Larry Stone: Lloyd McClendon wasn’t Dipoto’s man and had no chance to stick with Mariners

FILE - In this Oct. 3, 2015, file photo, Seattle Mariners manager Lloyd McClendon points towards first base while questioning an umpire's call in the first inning of a baseball game against the Oakland Athletics in Seattle. The Mariners have fired manager Lloyd McClendon after two seasons,  Friday, Oct. 9, 2015, less than a week after the Mariners concluded a disappointing 76-86 season.(AP Photo/Ted S. Warren, File) (Ted S. Warren / AP)
Larry Stone Seattle Times

Lloyd McClendon was doomed from the moment Jerry Dipoto was hired as Mariner general manager Sept. 29.

Of course, the cynical would say that each manager in the growing line of Seattle’s successors to Lou Piniella — eight and counting, if you include interims — was doomed from the moment they were hired.

For McClendon, the handwriting on the wall wasn’t in erasable pencil.

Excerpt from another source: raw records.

/-! ### PLACE_TEAM (01 R18, 02 R89) -/

/-- A candidate has no place for lack of wave slots, registers, local store or barriers; tiles are left out (01 R59). -/
def lacksRoom (s : State) (k : StackNum) (r : Run) (x : Cand) : Bool :=
  let n := { nodeNeed r x.node with tiles := 0 }
  match x.kind with
  | .mesh t port => (match findTeam s t with
    | none => false
    | some t => ((ringOf t port).bind (fun g => g.room)).isNone && decide (meshOnPair s n t.core = none))
  | _ => decide (findPlacement s n k 0 = none)
/-- Some batch of a context that has its reservation lacks room on a stack. -/
def waitsForRoom (s : State) (k : StackNum) (c : CtxNum) : Bool :=
  (candsOf s k).any (fun x => match findRun s x.run with
    | some r => decide (r.ctx = c) && lacksRoom s k r x && (match tryCand s k 0 x with
        | .noRoom => true
        | _ => false)
    | none => false)
/-- Restores come first; then the scheduler's next batch; then a SWAPPED team of a context that waits for no room. -/
def placeTeam (s : State) (k : StackNum) (pref : CoreNum) : State :=
  match restoreFirst s k pref (restoringTeams s k) with
  | some s' => (List.range 64).foldl (fun acc c => restoreDone acc (BitVec.ofNat 6 c)) s'
  | none =>
    let s1 := placeNext s k pref (isTrigger .now)
    if s1.teams.length ≠ s.teams.length ∨ s1.recs.length ≠ s.recs.length then s1
    else match restoreFirst s1 k pref ((swappedTeams s1 k).filter (fun t => !waitsForRoom s1 k t.ctx)) with
      | some s2 => s2
      | none => s1
/-- PLACE_TEAM: State.who names the stack, and the core tried first. -/
def execPlaceTeam (s : State) : Host.Outcome State Fault Refusal := finish (placeTeam s s.who.stk s.who.core)

/-! ### Rotation (01 R59) -/

/-- A wave is PARKED: it has a populated slot, and every such slot is (01 R57). -/
def parkedWave (w : Wave) : Bool :=
  let ok := fun (x : SlotState) => match x with
    | .empty => true
    | .parked _ _ => true
    | _ => false
  ok w.slotA && ok w.slotB && (decide (w.slotA ≠ .empty) || decide (w.slotB ≠ .empty))
def restless (w : Wave) : Bool := spinning w || parkedWave w
/-- The live waves of a context on a stack. -/
def stackWaves (s : State) (c : CtxNum) (k : StackNum) : List Wave :=
  s.waves.filter (fun w => waveLive w && decide (coreStack w.core = k) && decide (waveCtx s w = c))
/-- The starting conditions. -/
def rotationDue (s : State) (c : CtxNum) (k : StackNum) : Bool :=
  let ws := (stackWaves s c k).filter (fun w => decide (w.status = .running))
  ws.all restless && ws.any spinning && decide ((getCtx s c).state = .live) && !(getCtx s c).saving &&
    (s.teams.any (fun t => decide (t.ctx = c) && decide (t.status = .swapped) && decide (t.stk = k)) || waitsForRoom s k c) &&
    (match (getStack s k).rotatedAt with
      | none => true
      | some a => decide (a + 4096 ≤ masterClock s k))
def largestSpin (s : State) (t : Team) : Nat := ((teamWaves s t.id).filter waveLive).foldl (fun m w => max m w.spin.toNat) 0
/-- Teams that may leave: placed for 65,536 clocks, all waves spinning or PARKED. -/
def mayRotate (s : State) (c : CtxNum) (k : StackNum) (t : Team) : Bool :=
  decide (t.ctx = c) && decide (t.stk = k) && decide (t.status = .running) &&
    decide (t.placedAt + 65536 ≤ masterClock s k) && ((teamWaves s t.id).filter waveLive).all restless &&
    (teamWaves s t.id).any waveLive
/-- Identity of a team for a tie: LAUNCH first, then TEAMIDX (DESIGN CHOICE, notes/assumptions/68.md). -/
def identityOf (t : Team) : Nat := t.launch.toNat * 4294967296 + t.teamIdx.toNat
def rotationVictim (s : State) (c : CtxNum) (k : StackNum) : Option Team :=
  (s.teams.filter (mayRotate s c k)).foldl (fun best t => match best with
    | none => some t
    | some b =>
      if largestSpin s b < largestSpin s t ∨ (largestSpin s b = largestSpin s t ∧ identityOf t < identityOf b) then some t
      else some b) none

/-- The lowest free place of the rotation area for a record, in 4 KiB units. -/
def rotationPlace (s : State) (c : CtxNum) (size : Nat) : Nat :=
  let used := (s.teams.filter (fun t => decide (t.ctx = c) && decide (t.status = .swapped))).filterMap (fun t =>
    t.saved.map (fun v => (v.place, v.size)))
  let base := (getCtx s c).rotbase.toNat
  let ends := base :: used.map (fun u => u.1 + u.2)
  (ends.filter (fun a => used.all (fun u => decide (u.2 = 0) || decide (a + size ≤ u.1) || decide (u.1 + u.2 ≤ a)))).foldl
    (fun m a => if a < m then a else m) (base + (used.map (fun u => u.2)).sum)
/-- The bytes of a team's record. -/
def recordSize (s : State) (t : Team) : Nat :=
  let n := ((t.saved.map (fun v => v.entries)).getD []).length
  (wavesAt t n + ((stoppedWaves s t.id).map imageRoom).sum + 4095) / 4096 * 4096
/-- A stopped team leaves its stack for the rotation area. -/
def rotateOut (s : State) (tid : Nat) : State :=
  let s := saveTeam s tid .swapped .swapped
  match findTeam s tid with
  | none => s
  | some t => writeRecord s tid (rotationPlace s t.ctx (recordSize s t))
/-- The second half of a rotation: the stopped team leaves; the oldest other SWAPPED team that fits comes in, else the next
batch. -/
def swapTeams (s : State) (k : StackNum) (pref : CoreNum) (tid : Nat) : State :=
  let s := rotateOut s tid
  match restoreFirst s k pref ((swappedTeams s k).filter (fun x => decide (x.id ≠ tid))) with
  | some s' => s'
  | none => placeNext s k pref (fun _ => true)
/-- The team of a context that a rotation of a stack has stopped. -/
def leavingTeam (s : State) (c : CtxNum) (k : StackNum) : Option Team :=
  s.teams.find? (fun t => decide (t.ctx = c) && decide (t.stk = k) && decide (t.status = .running) && t.stopping)
/-- The stopped team leaves when no pass of its engine is under way. -/
def endRotation (s : State) (c : CtxNum) (k : StackNum) (pref : CoreNum) : State :=
  match leavingTeam s c k with
  | some t => if teamQuiet s t && !(getCtx s c).saving then swapTeams s k pref t.id else s
  | none => s
/-- Rotation on a stack for a context: one team stops, and leaves as soon as it can. -/
def rotate (s : State) (c : CtxNum) (k : StackNum) (pref : CoreNum) : State :=
  if (leavingTeam s c k).isSome then endRotation s c k pref
  else if rotationDue s c k then
    match rotationVictim s c k with
    | none => s
    | some t =>
      endRotation (updStack (stopTeam s t.id) k (fun x => { x with rotatedAt := some (masterClock s k) })) c k pref
  else s
/-- RESIDENCY_ROTATION: State.who names the stack and the context. -/
def execResidencyRotation (s : State) : Host.Outcome State Fault Refusal := finish (rotate s s.who.ctx s.who.stk s.who.core)

/-! ### Reset of a context (15 R380, 05 R162, 16 R400) -/

/-- Lines and bytes of a context leave a core's cache without write-back. -/
def dropCached (s : State) (c : CtxNum) : State :=
  let lines := s.ccLines.filter (fun e => decide (e.ctx = c))
  { s with
    cc := s.cc.filter (fun b => !(lines.any (fun e => inLine e.core e.host e.line b.1))),
    ccLines := s.ccLines.filter (fun e => decide (e.ctx ≠ c)), tags := s.tags.filter (fun t => decide (t.ctx ≠ c)) }
/-- Entries and gathers of a context leave an engine. -/
def dropEngine (s : State) (c : CtxNum) (ids : List Nat) (cl : ClusterNum) : State :=
  let g := getEngine s cl
  let mine := fun (e : Entry) => match e.kind with
    | .quad t _ => ids.contains t
    | .net x => decide (x.ctx = c)
    | .job t => ids.contains t
  let s := (g.entries.filter mine).foldl (fun acc e => endPass acc cl e) s
  let s := if (getCluster s cl).serving = some .engine ∧ (g.entries.filter mine).any (fun e => e.waitTokens.isSome) = true
    then endServing s cl else s
  refreshEngine (updEngine s cl (fun g => { g with
    entries := g.entries.filter (fun e => !mine e), gathers := g.gathers.filter (fun x => decide (x.ctx ≠ c)) })) cl
/-- A stop that serves one of these waves stops serving. -/
def dropServing (s : State) (wids : List Nat) (cl : ClusterNum) : State :=
  match (getCluster s cl).serving with
  | some (.wave w) => if wids.contains w then endServing s cl else s
  | _ => s
def allClusters : List ClusterNum := (List.range 32).map (BitVec.ofNat 5)

/-- A queue of a context that is reset (16 R400). -/
def resetQueue (q : QueueNum) (x : Queue) (s : State) : State :=
  let s := if x.state = .running ∨ x.state = .waiting then queueError s q 5 else s
  updQueue s q (fun x => { x with paused := false })
/-- Everything of a context goes at once, its TLB entries among it (15 R380). -/
def resetContext (s : State) (c : CtxNum) : State :=
  let teams := s.teams.filter (fun t => decide (t.ctx = c))
  let ids := teams.map (fun t => t.id)
  let runs := (ctxRuns s c).map (fun r => r.id)
  let waves := s.waves.filter (fun w => ids.contains w.team)
  let s := waves.foldl dropHeld s
  let s := allClusters.foldl (fun acc cl => dropServing (dropEngine acc c ids cl) (waves.map (fun w => w.id)) cl) s
  let s := { s with
    waves := s.waves.filter (fun w => !ids.contains w.team), teams := s.teams.filter (fun t => decide (t.ctx ≠ c)),
    recs := s.recs.filter (fun x => !runs.contains x.run), runs := s.runs.filter (fun r => decide (r.ctx ≠ c)) }
  let s := mapCtxQueues (tlbReset (dropCached s c) c) c resetQueue
  updCtx s c (fun x => { x with state := .resetting, frames := [], saving := false, restoring := false })
/-- RESET_COMPLETE (15 R380): State.who names the context. -/
def resetDone (s : State) (c : CtxNum) : State :=
  if (getCtx s c).state = .resetting then respondOwed (updCtx s c (fun x => { x with state := .idle })) 0x0022 c else s
def execResetComplete (s : State) : Host.Outcome State Fault Refusal := finish (resetDone s s.who.ctx)

end Sys2Proof.Machine
end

It was in indelible ink, even though Dipoto said all the politically correct things about wanting to get to know McClendon before making any decisions.

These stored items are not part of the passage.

-- ==== Sys2Proof/Machine/HostRegs.lean ====
section
/-! DEFINITION. Host writes to the device registers of BAR0 (16 R383 to R386 R396, 18 R418), and firmware's own steps. -/

namespace Sys2Proof.Machine

/-! ### Hardware queues (16 R385 R386) -/

/-- QWR: a doorbell value in the host's part of the ring, counted from QFREE, is taken; any other is discarded. -/
def execQwr (q : QueueNum) (v : DWord) (s : State) : Host.Outcome State Fault Refusal :=
  let x := getQueue s q
  let a : BitVec 24 := v.extractLsb' 0 24
  .next (if ringHeld x ≤ ringAhead x a then updQueue s q (fun x => { x with qwr := ringOffset x a }) else s)
/-- HALT: a COPY under way completes first; in every case EN becomes 0 and STATE IDLE. -/
def haltQueue (x : Queue) : Queue :=
  if x.state = .running ∧ x.copy.isSome = true then { x with halting := true }
  else { x with state := .idle, en := false, wait := none }
def execHalt (q : QueueNum) (s : State) : Host.Outcome State Fault Refusal := .next (updQueue s q haltQueue)
/-- STATE of a queue that may fetch at PC. -/
def fetchState (x : Queue) : QState := if wordCovered x then .running else .idle
/-- EN: a write of 1. In ERROR it clears QERR and continues at PC; from IDLE with EN = 0 the registers and the return stack are
zero; a queue that runs or waits may fetch again. -/
def enableQueue (x : Queue) : Queue :=
  if x.bound = false then x
  else match x.state with
    | .error => { x with en := true, qerr := 0, qerrpc := 0, state := fetchState x }
    | .idle => if x.en then x else { x with en := true, qerr := 0, qerrpc := 0, regs := [], rstack := [], state := fetchState x }
    | _ => { x with en := true }
def execEn (q : QueueNum) (s : State) : Host.Outcome State Fault Refusal := .next (updQueue s q enableQueue)

/-- A write to a queue's register block at an offset in it. -/
def queueWrite (s : State) (q : QueueNum) (o : Nat) (v : DWord) : State :=
  match o with
  | 0x00 =>
    updQueue s q (fun x => if v.getLsbD 1 then haltQueue x else if v.getLsbD 0 then enableQueue x else { x with en := false })
  | 0x08 => updQueue s q (fun x => if x.en then x else { x with qbase := keepBits v 51 6 })
  | 0x10 =>
    let n : BitVec 5 := v.extractLsb' 0 5
    updQueue s q (fun x => if x.en = true ∨ n.toNat < 12 ∨ 24 < n.toNat then x else { x with qsize := n })
  | 0x20 =>
    let a : BitVec 24 := v.extractLsb' 0 24
    updQueue s q (fun x => if ringHeld x ≤ ringAhead x a then { x with qwr := ringOffset x a } else x)
  | _ => s

/-! ### Interrupts and the mailbox (16 R384 R396) -/

/-- IRQSTAT: a 1 clears its bit. -/
def clearIrq (s : State) (v : DWord) : State := { s with irqstat := s.irqstat &&& ~~~v }
def execIrqstat (v : DWord) (s : State) : Host.Outcome State Fault Refusal := .next (clearIrq s v)
/-- MBSTAT: a 1 in DONE clears it. -/
def clearDone (s : State) (v : DWord) : State :=
  if v.getLsbD 1 then { s with mail := { s.mail with done := false } } else s
def execMbstat (v : DWord) (s : State) : Host.Outcome State Fault Refusal := .next (clearDone s v)
/-- MBDOOR: discarded while BUSY or DONE. -/
def doorbell (s : State) (v : DWord) : State :=
  if s.mail.busy || s.mail.done then s
  else { s with mail := { s.mail with busy := true, door := some (v.extractLsb' 0 13) } }
/-- The request buffer is firmware's while BUSY. -/
def requestWrite (s : State) (o : Nat) (v : DWord) : State :=
  if s.mail.busy then s else { s with mail := { s.mail with req := cellsWriteLE s.mail.req o v.toNat 8 } }

/-! ### The identity and service region (18 R418 R425) -/

/-- A word of ATTNONCE. -/
def nonceWrite (s : State) (i : Nat) (v : DWord) : State :=
  updSvc s (fun x => { x with nonce :=
    (x.nonce &&& ~~~((0xFFFFFFFFFFFFFFFF : BitVec 256) <<< (64 * i))) ||| ((v.setWidth 256 : BitVec 256) <<< (64 * i)) })
def reqUnit (v : DWord) : SvcUnit := { stk := v.extractLsb' 31 1, kind := v.extractLsb' 20 4, unit := v.extractLsb' 32 8 }
def startReport (s : State) (v : DWord) : State :=
  if v.getLsbD 0 && !s.svc.attBusy then updSvc s (fun x => { x with attBusy := true, attSnap := x.nonce }) else s
def identityWrite (s : State) (o : Nat) (v : DWord) : State :=
  if o = 0x040 then (if s.boot.mode = .ready then svcRequest (reqUnit v) (v.extractLsb' 16 4) s else s)
  else if 0x100 ≤ o ∧ o < 0x200 then updSvc s (fun x => { x with ras := cellsWrite x.ras ((o - 0x100) / 8) 0 })
  else if 0x200 ≤ o ∧ o < 0x220 then nonceWrite s ((o - 0x200) / 8) v
  else if o = 0x220 then startReport s v
  else s

/-! ### REGISTER_WRITE (00 R10, 16 R383) -/

/-- Offsets that take a write in recovery mode and while the device starts: the identity region and the mailbox (18 R420). -/
def alwaysOpen (o : Nat) : Bool := decide (o < 0x1000) || (decide (0x8000 ≤ o) && decide (o < 0xA010))
/-- A 64-bit write to BAR0; an offset that is no multiple of 8, or is not listed, discards it. -/
def barWrite (s : State) (o : Nat) (v : DWord) : State :=
  if o % 8 ≠ 0 ∨ s.boot.mode = .off ∨ (s.boot.mode ≠ .ready ∧ alwaysOpen o = false) then s
  else if o < 0x1000 then identityWrite s o v
  else if o < 0x1800 then queueWrite s (BitVec.ofNat 5 ((o - 0x1000) / 64)) ((o - 0x1000) % 64) v
  else if o = 0x2000 then clearIrq s v
  else if o = 0x2008 then { s with irqmask := keepBits v 39 0 }
  else if 0x8000 ≤ o ∧ o < 0x9000 then requestWrite s (o - 0x8000) v
  else if o = 0xA000 then doorbell s v
  else if o = 0xA008 then clearDone s v
  else s
/-- REGISTER_WRITE. -/
def execRegisterWrite (offset : BitVec 20) (v : DWord) (s : State) : Host.Outcome State Fault Refusal :=
  finish (barWrite s offset.toNat v)

/-- What a 64-bit read of BAR0 returns (00 R10, 16 R383 R385, 18 R418): reads change nothing. -/
def queueRead (x : Queue) (o : Nat) : DWord :=
  let st : BitVec 2 := match x.state with
    | .idle => 0 | .running => 1 | .waiting => 2 | .error => 3
  match o with
  | 0x00 => (0 : BitVec 48) ++ x.ctx ++ st ++ (0 : BitVec 5) ++ bit x.bound ++ (0 : BitVec 1) ++ bit x.en
  | 0x08 => x.qbase | 0x10 => x.qsize.setWidth 64 | 0x18 => x.pc.setWidth 64 | 0x20 => x.qwr.setWidth 64
  | 0x28 => x.qfree.setWidth 64 | 0x30 => x.qerrpc ++ (0 : BitVec 24) ++ x.qerr | _ => 0
def wordOf (bs : List Byte) (o : Nat) : DWord := BitVec.ofNat 64 (leNat ((bs.drop o).take 8))
def cellWord (c : Cells 8) (o : Nat) : DWord := BitVec.ofNat 64 (leNat ((List.range 8).map (fun i => cellsRead c (o + i))))
def svcstatWord (s : State) : DWord :=
  (0 : BitVec 48) ++ s.svc.result ++ (0 : BitVec 7) ++ bit s.svc.req.isSome
def slotVersion (x : Option FwSlot) : DWord := match x with
  | some f => f.version.setWidth 64
  | none => 0
def identityRead (s : State) (o : Nat) : DWord :=
  if o = 0x000 then s.boot.record.boardRev ++ (0x960 : Word)
  else if o = 0x008 then enmapWord s 0
  else if o = 0x010 then enmapWord s 1
  else if o = 0x018 then s.boot.record.serial
  else if o = 0x020 then fwstatWord s
  else if o = 0x028 then slotVersion s.boot.slotA
  else if o = 0x030 then slotVersion s.boot.slotB
  else if o = 0x048 then svcstatWord s
  else if 0x080 ≤ o ∧ o < 0x0A0 then wordOf (retmapBytes s) (o - 0x080)
  else if 0x100 ≤ o ∧ o < 0x200 then cellsRead s.svc.ras ((o - 0x100) / 8)
  else if 0x200 ≤ o ∧ o < 0x220 then wordOf (leBytes s.svc.nonce.toNat 32) (o - 0x200)
  else if o = 0x220 then (bit s.svc.attBusy).setWidth 64
  else if 0x400 ≤ o ∧ o < 0x500 then cellWord s.svc.attrep (o - 0x400)
  else if 0x800 ≤ o ∧ o < 0x840 then wordOf (beBytes s.boot.record.idKey.toNat 64) (o - 0x800)
  else 0
def barRead (s : State) (o : Nat) : DWord :=
  if o % 8 ≠ 0 ∨ s.boot.mode = .off ∨ (s.boot.mode ≠ .ready ∧ alwaysOpen o = false) then 0
  else if o < 0x1000 then identityRead s o
  else if o < 0x1800 then queueRead (getQueue s (BitVec.ofNat 5 ((o - 0x1000) / 64))) ((o - 0x1000) % 64)
  else if o = 0x2000 then s.irqstat
  else if o = 0x2008 then s.irqmask
  else if 0x8000 ≤ o ∧ o < 0x9000 then cellWord s.mail.req (o - 0x8000)
  else if 0x9000 ≤ o ∧ o < 0xA000 then cellWord s.mail.resp (o - 0x9000)
  else if o = 0xA008 then (bit s.mail.done ++ bit s.mail.busy).setWidth 64
  else 0

/-! ### Firmware's next piece of work (16 R396 R398, 18 R423) -/

/-- A save that no packet waits for is under way, and the next packet is not a RESET of its context that passes the first
checks (16 R396). -/
def saveBlocks (s : State) (i : Instr) : Bool :=
  (List.range 64).any (fun c => (getCtx s (BitVec.ofNat 6 c)).saving && (match i with
    | .resetCtx p => decide (p.ctx ≠ BitVec.ofNat 6 c) || (firstChecks s 0x0022 [] false p).isSome
    | _ => true))
/-- Firmware writes a report that has been asked for, or handles the packet in the request buffer; a packet that waits for
its answer holds back every later one. -/
def firmwareStep (ex : Instr → State → Host.Outcome State Fault Refusal) (s : State) : Host.Outcome State Fault Refusal :=
  if s.boot.mode = .off ∨ s.boot.mode = .starting then .next s
  else if s.svc.attBusy then .next (buildReport s)
  else match s.mail.door with
    | none => .next s
    | some d =>
      if s.mail.owed.isSome || s.boot.live.isSome then .next s
      else
        let i := decodePacket d.toNat ((List.range 4096).map (cellsRead s.mail.req))
        if saveBlocks s i then .next s else ex i s

end Sys2Proof.Machine
end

Dipoto also said that arranged marriages aren’t the best way to go. It’s better to fall in love and then get married, he quipped. And after his messy divorce with the Angels, at the core of which were Dipoto’s conflicts with an inherited manager, Mike Scioscia, you just knew that he wasn’t going to have another incumbent manager foisted on him — no matter how much McClendon charmed him in their week of meetings.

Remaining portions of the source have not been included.